Companies already do a lot of offshoring - you think any rational actor in this space that was hiring H1Bs isn't going to simply relocate them to more friendly jurisdictions for immigration?
On top of this, these are workers who would have otherwise paid tax in the US!
This was true before and after today.
Put another way, if all the H-1B jobs really can be offshored quickly and easily the way so many Indians and anti-Trump people here and elsewhere confidently predict, *that would have happened already*.
But yes, if that path doesn't exist, I don't think that global companies are going to start hiring American, they're going to continue hiring globally but take the path of least resistance towards bringing this talent onboard.
Now you can argue you would prefer that those 200,000 jobs go to Americans, but on the scale of the overall economy, it really doesn’t matter. What’s far more important is the massive impact those 800,000 software engineers have on the rest of the economy. Four million IT jobs, the entire finance and healthcare and retail industries that are propped up on technology built by those people; whole technology companies like Uber or doordash that create entirely new labor markets.

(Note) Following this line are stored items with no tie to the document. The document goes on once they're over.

-- ==== Sys2Proof/Laws/State.lean ====
section
/-! SUPPORT. What each named update of State leaves as it was, field by field, and what the accessors read after it. -/

namespace Sys2Proof.Machine

variable {s : State}

/-! ### Fields -/

@[simp] theorem setHart_fields {h : Nat} {x : Hart} :
    (setHart h x s).pending = s.pending ∧ (setHart h x s).freeCtr = s.freeCtr ∧ (setHart h x s).out = s.out ∧
    (setHart h x s).ret = s.ret ∧ (setHart h x s).quartz = s.quartz ∧ (setHart h x s).mem = s.mem ∧ (setHart h x s).flash = s.flash ∧
    (setHart h x s).poison = s.poison ∧ (setHart h x s).flashPoison = s.flashPoison ∧ (setHart h x s).lineErr = s.lineErr ∧
    (setHart h x s).exts = s.exts ∧ (setHart h x s).freeFrames = s.freeFrames ∧ (setHart h x s).tierWait = s.tierWait ∧
    (setHart h x s).hbmBuckets = s.hbmBuckets ∧ (setHart h x s).hbmRows = s.hbmRows ∧ (setHart h x s).deadCh = s.deadCh ∧
    (setHart h x s).wrc = s.wrc ∧ (setHart h x s).flBuckets = s.flBuckets ∧ (setHart h x s).flStacks = s.flStacks ∧
    (setHart h x s).sectors = s.sectors ∧ (setHart h x s).windows = s.windows ∧ (setHart h x s).tenders = s.tenders ∧
    (setHart h x s).dir = s.dir ∧ (setHart h x s).homes = s.homes ∧ (setHart h x s).reqWait = s.reqWait ∧ (setHart h x s).rfs = s.rfs ∧
    (setHart h x s).links = s.links ∧ (setHart h x s).level = s.level ∧ (setHart h x s).revs = s.revs ∧
    (setHart h x s).degraded = s.degraded ∧ (setHart h x s).ports = s.ports ∧ (setHart h x s).lasers = s.lasers ∧
    (setHart h x s).route = s.route ∧ (setHart h x s).remote = s.remote ∧ (setHart h x s).colls = s.colls ∧
    (setHart h x s).collEarly = s.collEarly ∧ (setHart h x s).tileMem = s.tileMem ∧ (setHart h x s).tileErr = s.tileErr ∧
    (setHart h x s).fuses = s.fuses ∧ (setHart h x s).repairs = s.repairs ∧ (setHart h x s).tiles = s.tiles ∧
    (setHart h x s).cubes = s.cubes ∧ (setHart h x s).spares = s.spares ∧ (setHart h x s).map = s.map ∧ (setHart h x s).parts = s.parts ∧
    (setHart h x s).lastJobs = s.lastJobs ∧ (setHart h x s).seqs = s.seqs ∧ (setHart h x s).queues = s.queues ∧
    (setHart h x s).regions = s.regions ∧ (setHart h x s).dbl = s.dbl ∧ (setHart h x s).pcie = s.pcie ∧
    (setHart h x s).drayLast = s.drayLast ∧ (setHart h x s).drayWait = s.drayWait ∧ (setHart h x s).active = s.active ∧
    (setHart h x s).standby = s.standby ∧ (setHart h x s).chans = s.chans ∧ (setHart h x s).events = s.events ∧
    (setHart h x s).ctr = s.ctr ∧ (setHart h x s).lc = s.lc ∧ (setHart h x s).vaults = s.vaults ∧ (setHart h x s).rcpt = s.rcpt ∧
    (setHart h x s).power = s.power ∧ (setHart h x s).thermal = s.thermal ∧ (setHart h x s).bu = s.bu ∧ (setHart h x s).pins = s.pins ∧
    (setHart h x s).record = s.record ∧ (setHart h x s).mgmt = s.mgmt ∧ (setHart h x s).tap = s.tap :=
  by repeat' first | exact rfl | constructor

Risk 25% of that capacity on the idea that we would rather have those industries built solely on domestically-grown engineering talent? Why would that be a good tradeoff?
The prospect of a $100k/year/employee visa tax makes opening an office in Europe so much more compelling.
I guess the people who can't be offshored will see their salaries go up so that's cool?
https://www.newsweek.com/computer-science-popular-college-ma...
Obviously there is not going to be a drop of 200k overnight, but I think the graduates of CS will be thankful there are more opportunities for them. These opportunities will drive more students to take CS classes in the US.
The flipside is that every american industry becomes less competitive globally without the H1b guys.
And it is the 10 times more competitive economy compared to non H1B importing nations.